*Assigned task*:
Among the lines of the data below, count those that hold the word "some". Answer with the number alone.

Start of Information shown

/-- The standard deviation of some phase errors (R67): the spec gives neither its divisor nor a rounding, nor a value where
the divisor is zero. -/
def stdDev (n : Nat) (l : List Int) : Nat :=
  let k := if Config.sigmaSample then l.length - 1 else l.length
  if k = 0 then (if l.isEmpty then 0 else (Config.freeWord n).toNat)
  else
    let m : Rat := (l.foldl (· + ·) 0 : Int) / (l.length : Rat)
    ratSqrt n (l.foldl (fun (a : Rat) x => a + ((x : Rat) - m) ^ 2) 0 / (k : Rat))

/-- The locked formula: |TE_EST| + 3σ + UNC (R67). -/
def Dev.lockedBound (d : Dev) : Dev :=
  let unc := d.rf (CTY_REFn_UNC_UNC (d.rf CTY_STAT_TIME_SLOT))
  let d' := d.setBound ((d.rfs CTY_TE_EST_TE).natAbs + 3 * stdDev d.free d.cty.errs + unc * 1000 : Nat)
  { d' with free := d.free + 1 }

/-- The holdover formula B(t), in ps (R67). -/
def Dev.holdoverBound (d : Dev) : Dev :=
  let t : Int := (d.slate : Int) - (d.cty.hoStart : Int)
  let freq := d.bit CTY_STAT_FREQ_VALID
  let model := d.modelUsable
  let uf : Int := if freq then (d.rf (CTY_REFn_UNC_UNC (d.rf CTY_STAT_FREQ_SLOT)) : Nat)
    else if model then d.param 8 else 1000
  -- U_T′ in units of 2^-40 × 10^-12
  let out : Int := max 0 (max (d.param 6 * 2 ^ 32 - d.cty.tFilt) (d.cty.tFilt - d.param 7 * 2 ^ 32))
  let ut : Int := if freq || !model then 0
    else d.param 9 * 2 ^ 40 + (if d.cty.tempFail then 10 * 2 ^ 40 else 10 * out)
  let ua : Int := if freq || !model then 0 else d.param 10
  let n : Int := (d.rf CTY_HO_CFG_NOISE : Nat)
  let f : Int := (ticksPerSec : Int)
  let num := ((uf + n) * 2 ^ 40 + ut) * t * f * 172800 + ua * t ^ 2 * 2 ^ 40
  let b := d.cty.b0 + roundFree d.free num (172800 * ticksPerSec ^ 2 * 2 ^ 40)
  ({ d with free := d.free + 1 }).setBound b

/-- The state codes of Table CTY-5. -/
def ctyFREERUN : Nat := 0
def ctyACQUIRING : Nat := 1
def ctyLOCKED : Nat := 2
def ctyHOLDOVER : Nat := 3

/-- Change Continuity's state and log CTY 0x01 (R56). The mean of R66 is that of what correction there is, where fewer than
76 s of it have been recorded; with none the correction is kept (log entry 160). -/
def Dev.ctyGo (d : Dev) (new : Nat) : Dev :=
  let old := d.rf CTY_STAT_STATE
  let d := d.wf CTY_STAT_STATE new
  let d := { d with cty := { d.cty with
    belowSince := none,
    lockedSince := if new = ctyLOCKED then some d.slate else none,
    pendSamples := if new = ctyLOCKED then d.cty.pendSamples else [],
    everLocked := d.cty.everLocked || new == ctyLOCKED } }
  let d := if new = ctyHOLDOVER then
      let d := (d.on CTY_STAT_HO_ENTER).wf CTY_HO_TIME_SECONDS 0
      let h := (d.cty.fcwHist.drop 16000).take 60000
      let m := if h.isEmpty then none else some (roundFree d.free (h.foldl (· + ·) 0) h.length)
      { d with free := d.free + 1,
               cty := { d.cty with hoStart := d.slate, b0 := (d.rf CTY_TE_BOUND_BOUND : Nat), hoMean := m, alarmed := false } }
    else d
  d.log 0x02 0x01 .info [old, new, d.rf CTY_STAT_TIME_SLOT, d.rf CTY_STAT_FREQ_SLOT, 0]

/-- A slot's samples after time of day has moved by `k` ticks: their offsets from it are less by as much. PTP offsets are held
in 1/65,536 ns, the others in ps. -/
def RefSlot.stepped (r : RefSlot) (n : Nat) (ptp : Bool) (k : Int) : RefSlot :=
  let f := fun (x : Int) => if ptp then x - roundFree n (k * 3125 * 65536) 768 else x - roundFree n (k * 3125000) 768
  { r with sample := r.sample.map f, before := r.before.map f, offsets := if ptp then r.offsets.map f else r.offsets }

/-- MAP_TICK moves by `k` ticks, and every slot's samples with it. -/
def Dev.moveMap (d : Dev) (k : Int) : Dev :=
  let d := (List.range 8).foldl (fun d n =>
    d.setSlot n ((d.slot n).stepped d.free (d.rf (CTY_REFn_CFG_KIND n) == 2) k)) d
  ({ d with free := d.free + 1 }).wr64 CTY_MAP_TICK_LO CTY_MAP_TICK_HI (lowBits 64 (d.mapAt + k))

/-- The whole number of ticks nearest an offset, rounded half up (R62). -/
def nearTicks (offsetPs : Int) : Int := roundHalfUp (offsetPs * 768) 3125000

/-- The acquisition tick step (R62): what is left below a tick is for the loop to slew. -/
def Dev.acqStep (d : Dev) (offsetPs : Int) : Dev :=
  let k := nearTicks offsetPs
  let d := { d with cty := { d.cty with mapped := true } }
  if k = 0 then d else (d.moveMap k).todStepped k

End of Information shown

*Your solution*:
3